How Labour should spend its ‘play safe’ dividend

Like Blair in 1997, Starmer may benefit from perceived instability in France

Labour is assured of victory in the UK’s 4 July general election. The public desires revenge on a Conservative party that in 14 years of largely incompetent government has provided five failed prime ministers and, for many, declining living standards.

Even within sight of a landslide win, Labour behaves in a standard way. It tones down its first and second draft policy programmes. It wins acceptance from the City of London – and hopes it will not be punished by the usual Tory claim that it will blow a big hole in public finances.

Labour’s inoffensive manifesto on 13 June, like the no-risk policy on the European Union, confirms the cautious approach. Rachel Reeves, likely to become Britain’s first-ever female chancellor of the exchequer in Keir Starmer’s new government, has signalled Labour’s wish to improve the EU relationship.

Her ideas, such as aligning rules in the chemicals sector, do not go very far and show a perhaps intentional misunderstanding of the real position. As commentators have pointed out, whatever the progress is on rule alignment, UK trade with the EU will continue to be hamstrung by deep (and possibly growing) regulatory impediments unless Britain rejoins the single market and customs union – options the Labour party has ruled out.

Parallels with landslide election in May 1997

Labour will almost certainly gain a massive ‘play safe’ dividend. The big question is: how will the party spend it?

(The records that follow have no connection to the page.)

-- ==== Sys2Proof/Machine/Ops.lean ====
section
/-! DEFINITION. The named operations over the tables, the picture memory, the free list and the programme queues that
the meanings share. -/

namespace Sys2Proof.Machine

/-! ### Arithmetic (scope 1.6) -/

/-- A quotient rounded up. -/
def ceilDiv (a b : Nat) : Nat := (a + b - 1) / b

/-- The first multiple of `unit` at or after `t`. -/
def ceilTo (unit t : Nat) : Nat := ceilDiv t unit * unit

/-- A count that stops at `most` (scope 1.6, "Counters"). -/
def bump (most n : Nat) : Nat := min (n + 1) most

/-- A count that stops at `most`, after `k` increases. -/
def bumpBy (most n k : Nat) : Nat := min (n + k) most

/-- A carrier counter after one increase, and after `k` (R10). -/
def count32 (n : Nat) : Nat := bump Config.count32Max n
def count32By (n k : Nat) : Nat := bumpBy Config.count32Max n k

/-- A condition record's count after one increase (R150). -/
def count16 (n : Nat) : Nat := bump Config.count16Max n

/-- Slices of a packet or unit of `bytes` bytes: divided by 248, rounded up (R45, R88). -/
def sliceCount (bytes : Nat) : Nat := ceilDiv bytes Config.payloadBytes

/-- Cells of a body of `bytes` bytes: divided by 2,048, rounded up (R25, R62). -/
def cellsFor (bytes : Nat) : Nat := ceilDiv bytes Config.cellBytes

/-! ### Sets of carriers, ports and lengths (R156) -/

/-- The set holding item `i` alone. -/
def bitAt {n : Nat} (i : Fin n) : BitVec n := BitVec.twoPow n i.val

def hasItem {n : Nat} (m : BitVec n) (i : Fin n) : Bool := m.getLsbD i.val
def addItem {n : Nat} (m : BitVec n) (i : Fin n) : BitVec n := m ||| bitAt i
def dropItem {n : Nat} (m : BitVec n) (i : Fin n) : BitVec n := m &&& ~~~ bitAt i

/-- The set of the items that meet `f`. -/
def setWhere {n : Nat} (f : Fin n → Bool) : BitVec n :=
  (List.finRange n).foldl (fun m i => if f i then addItem m i else m) 0

/-- Every item of `m` is in `k`. -/
def subset {n : Nat} (m k : BitVec n) : Bool := m &&& ~~~ k == 0

/-! ### The tables -/

def State.carrier (s : State) (c : CarrierNo) : Carrier := s.carriers[c.val]
def State.setCarrier (s : State) (c : CarrierNo) (k : Carrier) : State :=
  { s with carriers := s.carriers.set c.val k }

def State.programme (s : State) (p : ProgrammeNo) : Programme := s.programmes[p.val]
def State.setProgramme (s : State) (p : ProgrammeNo) (k : Programme) : State :=
  { s with programmes := s.programmes.set p.val k }

def State.group (s : State) (g : GroupNo) : Group := s.groups[g.val]
def State.setGroup (s : State) (g : GroupNo) (k : Group) : State :=
  { s with groups := s.groups.set g.val k }

def State.link (s : State) (l : LinkNo) : IngestLink := s.links[l.val]
def State.setLink (s : State) (l : LinkNo) (k : IngestLink) : State :=
  { s with links := s.links.set l.val k }

def State.port (s : State) (p : PortNo) : AccessPort := s.access[p.val]
def State.setPort (s : State) (p : PortNo) (k : AccessPort) : State :=
  { s with access := s.access.set p.val k }

/-! ### Picture memory (R25, R32) -/

/-- The byte at an address. -/
def Memory.read : Memory → Nat → Byte
  | [], _ => Config.unwrittenByte
  | (a, b) :: m, x => if a = x then b else Memory.read m x

/-- Store a byte, keeping the addresses rising and no entry equal to an unlisted byte. -/
def Memory.write : Memory → Nat → Byte → Memory
  | [], x, v => if v = Config.unwrittenByte then [] else [(x, v)]
  | (a, b) :: m, x, v =>
      if x < a then (if v = Config.unwrittenByte then (a, b) :: m else (x, v) :: (a, b) :: m)
      else if x = a then (if v = Config.unwrittenByte then m else (x, v) :: m)
      else (a, b) :: Memory.write m x v

/-- The entries lie above `low`, rise, and list no byte that an unlisted address reads as. -/
def Memory.wfFrom : Nat → Memory → Bool
  | _, [] => true
  | low, (a, b) :: m => low ≤ a && b != Config.unwrittenByte && Memory.wfFrom (a + 1) m

/-- The canonical form of the picture memory. -/
def Memory.wf (m : Memory) : Bool := Memory.wfFrom 0 m

/-- Store bytes from an address on. -/
def Memory.writeBytes : Memory → Nat → List Byte → Memory
  | m, _, [] => m
  | m, a, b :: bs => Memory.writeBytes (m.write a b) (a + 1) bs

/-- The address of a cell's first byte: a cell is a 2,048-byte block. -/
def cellBase (c : CellNo) : Nat := c.val * Config.cellBytes

/-- Byte `i` of a body held in `cells`, in cell-list order; past the cells there is none. -/
def bodyByte (m : Memory) (cells : List CellNo) (i : Nat) : Byte :=
  match cells[i / Config.cellBytes]? with
  | some c => m.read (cellBase c + i % Config.cellBytes)
  | none => Config.padByte

/-- `n` bytes of a body held in `cells`, from byte `i` on. -/
def bodyBytes (m : Memory) (cells : List CellNo) (i n : Nat) : List Byte :=
  (List.range n).map (fun k => bodyByte m cells (i + k))

/-- Write a body into cells, 2,048 bytes to a cell, in cell-list order (R25, R65). -/
def writeBody : Memory → List CellNo → List Byte → Memory
  | m, [], _ => m
  | m, c :: cs, body =>
      writeBody (m.writeBytes (cellBase c) (body.take Config.cellBytes)) cs (body.drop Config.cellBytes)

/-! ### The free cell list (R32) -/

/-- Return cells to the tail of the free list, in the order given. -/
def State.freeUp (s : State) (cells : List CellNo) : State := { s with freeCells := s.freeCells ++ cells }

/-! ### Programmes -/

/-- LIVE or RESYNC. -/
def Programme.serving (p : Programme) : Bool := p.state == .live || p.state == .resync

/-- A programme that is not UNUSED names the carrier (R11). -/
def Programme.names (p : Programme) (c : CarrierNo) : Bool :=
  p.state != .unused && (match p.definition with | some d => d.carrier == c | none => false)

/-- The programme's group, none when it is clear or UNUSED. -/
def Programme.group (p : Programme) : Option GroupNo := p.definition.bind (·.group)

/-- The programme becomes RESYNC. Between SET PROGRAMME LIVE and SET PROGRAMME IDLE alone it moves between LIVE and
RESYNC (R17), so an IDLE or UNUSED programme stays as it is (log entry 16). -/
def Programme.toResync (p : Programme) : Programme := if p.serving then { p with state := .resync } else p

def State.resync (s : State) (p : ProgrammeNo) : State := s.setProgramme p (s.programme p).toResync

/-- The carrier, by number, that a programme names. -/
def State.carrierOf (s : State) (p : ProgrammeNo) : Option CarrierNo := (s.programme p).definition.map (·.carrier)

/-- A programme is admitted when it is LIVE or RESYNC and its carrier is ARMED or ON_AIR (R17). -/
def State.admitted (s : State) (p : ProgrammeNo) : Bool :=
  (s.programme p).serving &&
    (match s.carrierOf p with
      | some c => (s.carrier c).state == .armed || (s.carrier c).state == .onAir
      | none => false)

/-- The cells of a list of units, head unit first, each in body order (R31). -/
def unitCells (us : List UnitRecord) : List CellNo := us.flatMap (·.cells)

/-- A programme's whole queue is discarded, head to tail, and its cells returned (R31). -/
def State.emptyQueue (s : State) (p : ProgrammeNo) : State :=
  let k := s.programme p
  (s.setProgramme p { k with queue := [] }).freeUp (unitCells k.queue)

/-- The head unit of a programme's queue is discarded and its cells returned (R31). -/
def State.dropHead (s : State) (p : ProgrammeNo) : State :=
  let k := s.programme p
  (s.setProgramme p { k with queue := k.queue.drop 1 }).freeUp (unitCells (k.queue.take 1))

/-- The programmes that are not UNUSED and name the carrier, in ascending number (R11, R39). -/
def State.programmesOf (s : State) (c : CarrierNo) : List ProgrammeNo :=
  (List.finRange 48).filter (fun p => (s.programme p).names c)

/-- A LIVE or RESYNC programme of the group names the carrier (R90, R113). -/
def State.carriesGroup (s : State) (c : CarrierNo) (g : GroupNo) : Bool :=
  (List.finRange 48).any
    (fun p => (s.programme p).serving && (s.programme p).names c && (s.programme p).group == some g)

/-- The relevant carrier set of a group: the ON_AIR carriers named by a LIVE or RESYNC programme of it (R77). -/
def State.relevant (s : State) (g : GroupNo) : CarrierSet :=
  setWhere (fun c => (s.carrier c).state == .onAir && s.carriesGroup c g)

/-! ### Admission (R11) -/

/-- The four allowances of a carrier together. -/
def Carrier.allowanceSum (k : Carrier) : Nat := k.allowances.toList.sum

/-- The floors of the non-UNUSED programmes that name the carrier. -/
def State.floorSum (s : State) (c : CarrierNo) : Nat :=
  ((s.programmesOf c).map (fun p => ((s.programme p).definition.map (·.floor)).getD 0)).sum

/-- The committed total of a carrier with access reserve `reserve` (R11). -/
def State.committedWith (s : State) (c : CarrierNo) (reserve : Nat) : Nat :=
  1 + reserve + (s.carrier c).allowanceSum + s.floorSum c

/-- The committed total of a carrier; an undefined carrier has none. -/
def State.committed (s : State) (c : CarrierNo) : Option Nat :=
  (s.carrier c).definition.map (fun d => s.committedWith c d.reserve)

/-- S_min = Q × T / 2,048,000,000, rounded down (R5). -/
def guaranteedBudget (rate interval : Nat) : Nat := rate * interval / Config.budgetDivisor

/-- The admission check of a carrier: it is defined and its committed total is at most S_min (R11). -/
def State.admits (s : State) (c : CarrierNo) : Bool :=
  match (s.carrier c).definition with
  | some d => decide (s.committedWith c d.reserve ≤ d.guaranteed)
  | none => false

/-! ### Free values -/

/-- The index of a fresh free value, and the state that has used it. -/
def State.fresh (s : State) : Nat × State := (s.freeIndex, { s with freeIndex := s.freeIndex + 1 })

end Sys2Proof.Machine
end

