-- ==== Sys2Proof/Machine/Dispatch.lean ====
section
/-! DEFINITION. One arm per command: its meaning. -/

namespace Sys2Proof.Machine

/-- The effect of a command on everything but the queue. -/
def exec (i : Instr) (s : State) : Host.Outcome State Fault Refusal :=
  match i with
  | .defineCarrier frame carrier rate interval reserve => Sys2Proof.Machine.execDefineCarrier frame carrier rate interval reserve s
  | .setCarrierOn frame carrier target => Sys2Proof.Machine.execSetCarrierOn frame carrier target s
  | .setCarrierOff frame carrier => Sys2Proof.Machine.execSetCarrierOff frame carrier s
  | .readCarrier frame carrier => Sys2Proof.Machine.execReadCarrier frame carrier s
  | .defineProgramme frame programme carrier group weight floor cap => Sys2Proof.Machine.execDefineProgramme frame programme carrier group weight floor cap s
  | .setProgrammeLive frame programme target => Sys2Proof.Machine.execSetProgrammeLive frame programme target s
  | .setProgrammeIdle frame programme => Sys2Proof.Machine.execSetProgrammeIdle frame programme s
  | .setProgrammeUnused frame programme => Sys2Proof.Machine.execSetProgrammeUnused frame programme s
  | .readProgramme frame programme => Sys2Proof.Machine.execReadProgramme frame programme s
  | .defineGroup frame group roster preference repeatMs limit policy => Sys2Proof.Machine.execDefineGroup frame group roster preference repeatMs limit policy s
  | .releaseGroup frame group => Sys2Proof.Machine.execReleaseGroup frame group s
  | .restartGroup frame group => Sys2Proof.Machine.execRestartGroup frame group s
  | .readGroup frame group => Sys2Proof.Machine.execReadGroup frame group s
  | .setAllowance frame port carrier allowance => Sys2Proof.Machine.execSetAllowance frame port carrier allowance s
  | .restartPart frame => Sys2Proof.Machine.execRestartPart frame s
  | .restartCompletion => Sys2Proof.Machine.execRestartCompletion s
  | .attach frame offer => Sys2Proof.Machine.execAttach frame offer s
  | .detach frame => Sys2Proof.Machine.execDetach frame s
  | .planAck frame group number offer => Sys2Proof.Machine.execPlanAck frame group number offer s
  | .fetchKeyActive frame group selector => Sys2Proof.Machine.execFetchKeyActive frame group selector s
  | .fetchKeyPending frame group => Sys2Proof.Machine.execFetchKeyPending frame group s
  | .submitAccess frame group serial body => Sys2Proof.Machine.execSubmitAccess frame group serial body s
  | .probeGroup frame group => Sys2Proof.Machine.execProbeGroup frame group s
  | .openBatch frame present count => Sys2Proof.Machine.execOpenBatch frame present count s
  | .submitSubscriber frame body mask urgent => Sys2Proof.Machine.execSubmitSubscriber frame body mask urgent s
  | .readTime frame => Sys2Proof.Machine.execReadTime frame s
  | .readCondition frame => Sys2Proof.Machine.execReadCondition frame s
  | .readSummary frame => Sys2Proof.Machine.execReadSummary frame s
  | .acknowledgeBatchEnd frame kind object => Sys2Proof.Machine.execAcknowledgeBatchEnd frame kind object s
  | .acknowledgeGroupAlert frame object => Sys2Proof.Machine.execAcknowledgeGroupAlert frame object s
  | .acknowledgeCarrierAlert frame object => Sys2Proof.Machine.execAcknowledgeCarrierAlert frame object s
  | .unknownOrderCode port code => Sys2Proof.Machine.execUnknownOrderCode port code s
  | .framingFailure port code => Sys2Proof.Machine.execFramingFailure port code s
  | .replySent port => Sys2Proof.Machine.execReplySent port s
  | .orderLinkUp port => Sys2Proof.Machine.execOrderLinkUp port s
  | .orderLinkDown port => Sys2Proof.Machine.execOrderLinkDown port s
  | .powerOn straps => Sys2Proof.Machine.execPowerOn straps s
  | .resetInputLow => Sys2Proof.Machine.execResetInputLow s
  | .signalDetected link => Sys2Proof.Machine.execSignalDetected link s
  | .lossOfSignal link => Sys2Proof.Machine.execLossOfSignal link s
  | .syncMarkFound link header => Sys2Proof.Machine.execSyncMarkFound link header s
  | .headerTaken link header => Sys2Proof.Machine.execHeaderTaken link header s
  | .cellClaim link stretch => Sys2Proof.Machine.execCellClaim link stretch s
  | .missingSyncMark link => Sys2Proof.Machine.execMissingSyncMark link s
  | .runawayUnit link => Sys2Proof.Machine.execRunawayUnit link s
  | .unitCompletion link => Sys2Proof.Machine.execUnitCompletion link s
  | .boundary carrier => Sys2Proof.Machine.execBoundary carrier s
  | .shrinkCompletion carrier => Sys2Proof.Machine.execShrinkCompletion carrier s
  | .sliceEmission carrier => Sys2Proof.Machine.execSliceEmission carrier s
  | .drawEvent group => Sys2Proof.Machine.execDrawEvent group s
  | .startEvent group => Sys2Proof.Machine.execStartEvent group s
  | .changeoverEvent group => Sys2Proof.Machine.execChangeoverEvent group s

end Sys2Proof.Machine
end

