-- ==== Sys2Proof/Machine/Wire.lean ====
section
/-! DEFINITION. What the part puts on its lines, byte by byte: reply frames and their bodies (R156), the key record
(R160), slices and their headers (R158). The widths of reply fields that R156 does not list are log entry 20. -/

namespace Sys2Proof.Machine

/-! ### Field types (R156) -/

def byteField (n : Nat) : List Byte := [byteOf n]
def wordField (n : Nat) : List Byte := beBytes 2 n
def longField (n : Nat) : List Byte := beBytes 4 n
def flagField (b : Bool) : List Byte := [if b then 1 else 0]
def set4Field (m : BitVec 4) : List Byte := [m.setWidth 8]

/-- A station time: 8 bytes, absent as all ones. -/
def timeField : Option Time → List Byte
  | some t => beBytes 8 t
  | none => List.replicate 8 255

/-- An optional value of `n` bytes: a present flag, then the value; an absent one as zeros. -/
def optionField {α : Type} (n : Nat) (enc : α → List Byte) : Option α → List Byte
  | some x => 1 :: enc x
  | none => 0 :: List.replicate n 0

/-- The items of a table of four, in ascending order. -/
def vectorField {α : Type} (enc : α → List Byte) (v : Vector α 4) : List Byte := v.toList.flatMap enc

/-! ### Enumerations, numbered from 0 in the order their rule lists them (R156) -/

def CarrierState.code : CarrierState → Nat
  | .off => 0 | .armed => 1 | .onAir => 2 | .draining => 3
def ProgrammeState.code : ProgrammeState → Nat
  | .unused => 0 | .idle => 1 | .live => 2 | .resync => 3
def GroupState.code : GroupState → Nat
  | .free => 0 | .planning => 1 | .starting => 2 | .running => 3 | .extended => 4 | .frozen => 5
def Role.code : Role → Nat
  | .notMember => 0 | .absent => 1 | .excluded => 2 | .joining => 3 | .joined => 4
def PlanStatus.code : PlanStatus → Nat
  | .none => 0 | .proposed => 1 | .agreed => 2 | .fault => 3
def SlotState.code : SlotState → Nat
  | .empty => 0 | .issued => 1 | .covered => 2 | .aired => 3 | .active => 4
def PortState.code : PortState → Nat
  | .detached => 0 | .ready => 1 | .exception => 2
def ManagerState.code : ManagerState → Nat
  | .ready => 0 | .exception => 1
def LinkState.code : LinkState → Nat
  | .down => 0 | .searching => 1 | .locked => 2
def LatePolicy.code : LatePolicy → Nat
  | .hold => 0 | .blank => 1

/-- A phase in a key record, a slice header and the other replies: 0 NONE, 1 A, 2 B (R158, R160). -/
def Phase.code : Phase → Nat
  | .a => 1 | .b => 2
def phaseCode : Option Phase → Nat
  | none => 0
  | some ph => ph.code

/-- The refusal codes 1 to 15 (R156). -/
def RefusalCode.code : RefusalCode → Nat
  | .busy => 1 | .check => 2 | .unknown => 3 | .notPermitted => 4 | .range => 5 | .state => 6 | .overBudget => 7
  | .exceptionPending => 8 | .detached => 9 | .stale => 10 | .length => 11 | .queueFull => 12 | .noBatch => 13
  | .batchSpent => 14 | .noCarrier => 15

/-- A cause, and an attention flag: kind, then object, 0 where the kind concerns none (R156). -/
def Cause.bytes : Cause → List Byte
  | .late g => [0, byteOf g.val]
  | .excluded g => [1, byteOf g.val]
  | .groupFrozen g => [2, byteOf g.val]
  | .storeExhausted => [3, 0]
  | .linkFault l => [4, byteOf l.val]
def Flag.bytes : Flag → List Byte
  | .keyWaiting g => [0, byteOf g.val]
  | .planWaiting g => [1, byteOf g.val]
  | .batchEnd => [2, 0]
  | .groupAlert g => [3, byteOf g.val]
  | .carrierAlert c => [4, byteOf c.val]

/-- A list of causes or flags: a count, then two bytes per entry (R156). -/
def listField {α : Type} (enc : α → List Byte) (xs : List α) : List Byte := byteField xs.length ++ xs.flatMap enc

/-- A group or clear: the group number, or 255 (R156). -/
def groupField : Option GroupNo → List Byte
  | some g => [byteOf g.val]
  | none => [255]

/-- A plan: period length and lead time in whole seconds (R156). -/
def planField (p : Plan) : List Byte := [byteOf p.period.seconds, byteOf p.lead]

/-! ### Records -/

/-- The key record, 25 bytes (R160). -/
def KeyRecord.bytes (r : KeyRecord) : List Byte :=
  [byteOf r.group.val, byteOf r.phase.code] ++ beBytes 2 r.serial.toNat ++ beBytes 12 r.key.toNat
    ++ timeField r.nextChangeover ++ [r.number]

def Counters.bytes (k : Counters) : List Byte :=
  longField k.filler ++ longField k.unitsShrunk ++ longField k.bridgesDropped ++ longField k.forwardsDropped
    ++ longField k.anchorsHeld ++ longField k.anchorsDiscarded ++ longField k.resyncDiscarded

/-- The reply to READ CARRIER, in the order of R10. R156 gives the number of programmes no width: it is sent as 2 bytes
(log entry 20). -/
def CarrierReport.bytes (r : CarrierReport) : List Byte :=
  flagField r.definition.isSome
    ++ optionField 4 (fun (d : CarrierDef) => longField d.rate) r.definition
    ++ optionField 4 (fun (d : CarrierDef) => longField d.interval) r.definition
    ++ optionField 2 (fun (d : CarrierDef) => wordField d.reserve) r.definition
    ++ optionField 2 (fun (d : CarrierDef) => wordField d.guaranteed) r.definition
    ++ vectorField wordField r.allowances
    ++ byteField r.state.code ++ timeField r.nextBoundary
    ++ longField r.interval.toNat ++ longField r.fraction ++ byteField r.rotate.val
    ++ flagField r.degraded ++ r.counters.bytes ++ wordField r.programmes
    ++ optionField 2 wordField r.committed ++ optionField 2 wordField r.spare

/-- The reply to READ PROGRAMME, in the order of R18. -/
def ProgrammeReport.bytes (r : ProgrammeReport) : List Byte :=
  [byteOf r.programme.val, byteOf r.state.code]
    ++ optionField 1 (fun (d : ProgrammeDef) => byteField d.carrier.val) r.definition
    ++ optionField 1 (fun (d : ProgrammeDef) => groupField d.group) r.definition
    ++ optionField 2 (fun (d : ProgrammeDef) => wordField d.weight) r.definition
    ++ optionField 2 (fun (d : ProgrammeDef) => wordField d.floor) r.definition
    ++ optionField 2 (fun (d : ProgrammeDef) => wordField d.cap) r.definition
    ++ byteField r.queued ++ flagField r.reassembling
    ++ wordField (r.expected.getD 0).toNat ++ flagField r.expected.isSome
    ++ byteField r.held ++ byteField r.continuity.toNat

/-- A stored packet in READ GROUP's reply: length, slice count, aired set (R83); the widths of the two counts are log
entry 20. -/
def PacketReport.bytes (p : PacketReport) : List Byte :=
  wordField p.length ++ byteField p.slices ++ set4Field p.aired

/-- A slot in READ GROUP's reply: its state and serial. -/
def SlotReport.bytes (r : SlotReport) : List Byte :=
  byteField r.state.code ++ optionField 2 (fun (x : Serial) => wordField x.toNat) r.serial

/-- The preference list: a count, then one byte per entry (R156). -/
def preferenceField (ps : List Period) : List Byte := listField (fun p => [byteOf p.seconds]) ps

/-- The definition of a group: roster, preference list, repeat period, extension limit, late policy (R76, R83). An absent
preference list is one byte of 0 after its flag, and the late policy one byte: R156 gives neither a width (log entry
20). -/
def groupDefFields (d : Option GroupDef) : List Byte :=
  optionField 1 (fun (d : GroupDef) => set4Field d.roster) d
    ++ optionField 1 (fun (d : GroupDef) => preferenceField d.preference) d
    ++ optionField 2 (fun (d : GroupDef) => wordField d.repeatMs) d
    ++ optionField 2 (fun (d : GroupDef) => wordField d.limit) d
    ++ optionField 1 (fun (d : GroupDef) => byteField d.policy.code) d

/-- The reply to READ GROUP, in the order of R83. -/
def GroupReport.bytes (r : GroupReport) : List Byte :=
  byteField r.state.code ++ groupDefFields r.definition ++ flagField r.alert
    ++ [r.number] ++ byteField r.status.code ++ optionField 2 planField r.agreed
    ++ vectorField (fun x => byteField x.code) r.roles
    ++ r.slotA.bytes ++ r.slotB.bytes
    ++ vectorField (optionField 4 PacketReport.bytes) r.slotA.packets
    ++ vectorField (optionField 4 PacketReport.bytes) r.slotB.packets
    ++ set4Field r.relevant
    ++ timeField r.lastChangeover ++ timeField r.nextChangeover ++ timeField r.drawTime ++ timeField r.startTime
    ++ wordField r.extensions

/-- The condition record of the manager port, with the ingest link states (R150, R151). -/
def ManagerCondition.bytes (k : ManagerCondition) : List Byte :=
  flagField k.restartSeen ++ listField Cause.bytes k.causes ++ wordField k.refused
    ++ k.linkErrors.toList.flatMap wordField ++ wordField k.ingestErrors ++ wordField k.storeExhaustions

/-- The condition record of an access port (R150). -/
def AccessCondition.bytes (k : AccessCondition) : List Byte :=
  flagField k.restartSeen ++ listField Cause.bytes k.causes ++ wordField k.refused ++ wordField k.lateCount

/-! ### Reply bodies -/

/-- The body of a DONE reply, its fields in the order in which the owning rule lists them (R156). Where R156 gives a
number no width, log entry 20 does: one byte for the slice count of an access packet, here and in READ GROUP, for a place,
for a queue length and for a number of causes, two for S_min and the committed total. -/
def ReplyBody.bytes : ReplyBody → List Byte
  | .empty => []
  | .guaranteed n => wordField n
  | .firstBoundary t => timeField (some t)
  | .carrierState st => byteField st.code
  | .carrier r => r.bytes
  | .committed n => wordField n
  | .programmeState st => byteField st.code
  | .programme r => r.bytes
  | .groupState st => byteField st.code
  | .restarted serial next => wordField serial.toNat ++ timeField next
  | .group r => r.bytes
  | .place n => byteField n
  | .planAck role number status => byteField role.code ++ [number] ++ byteField status.code
  | .key r => r.bytes
  | .stored phase slices => byteField phase.code ++ byteField slices
  | .probe role st number status plan =>
      byteField role.code ++ byteField st.code ++ [number] ++ byteField status.code ++ optionField 2 planField plan
  | .batch count queued => wordField count ++ byteField queued
  | .placed carriers head queued count =>
      set4Field carriers ++ byteField (if head then 0 else 1) ++ byteField queued ++ wordField count
  | .time t station => timeField (some t) ++ byteField station.toNat
  | .managerCondition r links => r.bytes ++ links.toList.flatMap (fun l => byteField l.code)
  | .accessCondition r st => r.bytes ++ byteField st.code
  | .managerSummary st seen causes flags =>
      byteField st.code ++ flagField seen ++ byteField causes ++ listField Flag.bytes flags
  | .accessSummary st seen causes flags =>
      byteField st.code ++ flagField seen ++ byteField causes ++ listField Flag.bytes flags
  | .acknowledged set => flagField set
  | .restart station t => byteField station.toNat ++ timeField (some t)

/-- Result 0 for DONE, or the refusal code (R156). -/
def Response.result : Response → Nat
  | .done _ => 0
  | .refused r => r.code

/-- The body of a reply: empty for a refusal (R156). -/
def Response.body : Response → List Byte
  | .done b => b.bytes
  | .refused _ => []

/-- A reply frame: start mark, order code as received, result, body length, body, check (R156). -/
def Reply.bytes (r : Reply) : List Byte :=
  let covered :=
    [byteOf r.code, byteOf r.response.result] ++ beBytes 2 r.response.body.length ++ r.response.body
  startMark ++ covered ++ beBytes 2 (frameCheck covered).toNat

/-! ### Slices (R158) -/

/-- The kinds of slice, 1 to 5 (R158). -/
def SliceKind.code : SliceKind → Nat
  | .directory => 1 | .access => 2 | .subscriber => 3 | .programme => 4 | .filler => 5

/-- The 8-byte header of a slice (R158). -/
def Slice.header (x : Slice) : List Byte :=
  [byteOf (x.kind.code * 32 + phaseCode x.phase * 8 + (if x.unitStart then 4 else 0) + x.part),
    byteOf (x.source * 4 + x.parts), byteOf (x.continuity.toNat * 16), byteOf x.step, byteOf x.group]
    ++ beBytes 2 x.serial.toNat ++ [byteOf x.fill]

/-- The 256 bytes of a slice: its header, then its payload (R158). -/
def Slice.bytes (x : Slice) : List Byte := x.header ++ x.payload

/-! ### Carrier output lines (R133, R154) -/

/-- The bit a carrier output line carries: the next bit of the slice at the front of the transmit buffer, each byte most
significant bit first (log entry 39); logic 0 while the carrier sends nothing (R133). -/
def Carrier.lineBit (k : Carrier) : Bool :=
  match k.buffer with
  | [] => false
  | x :: _ => (x.bytes.flatMap byteBits).getD k.bitsSent false

/-- The level of a carrier output line; logic 0 while the reset input is held low (R154). -/
def State.outputLevel (s : State) (c : CarrierNo) : Bool := !s.resetLow && (s.carrier c).lineBit

end Sys2Proof.Machine
end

There are parallels with the landslide UK election in May 1997 which brought Tony Blair to power as prime minister. Labour did not expect such a large win. Immediately afterwards, Gordon Brown, the then-chancellor of the exchequer, made the Bank of England independent. Brown, in a roundabout way, confirmed the Conservative critique that Labour cannot be expected to control inflation.

Blair and Brown had already pacified the City. John Smith, the pre-Blair party leader before he died in 1994, started to court the money managers. But still New Labour played safe. By 1997, inflation had fallen thanks to manufacturing having migrated to Asia where cheap labour lowered goods prices. The economic position in 2024, however, is much more difficult. But Starmer and Reeves look likely to take stewardship of an economy which has benefitted from nearly two years of relative stability under Rishi Sunak, prime minister since October 2022.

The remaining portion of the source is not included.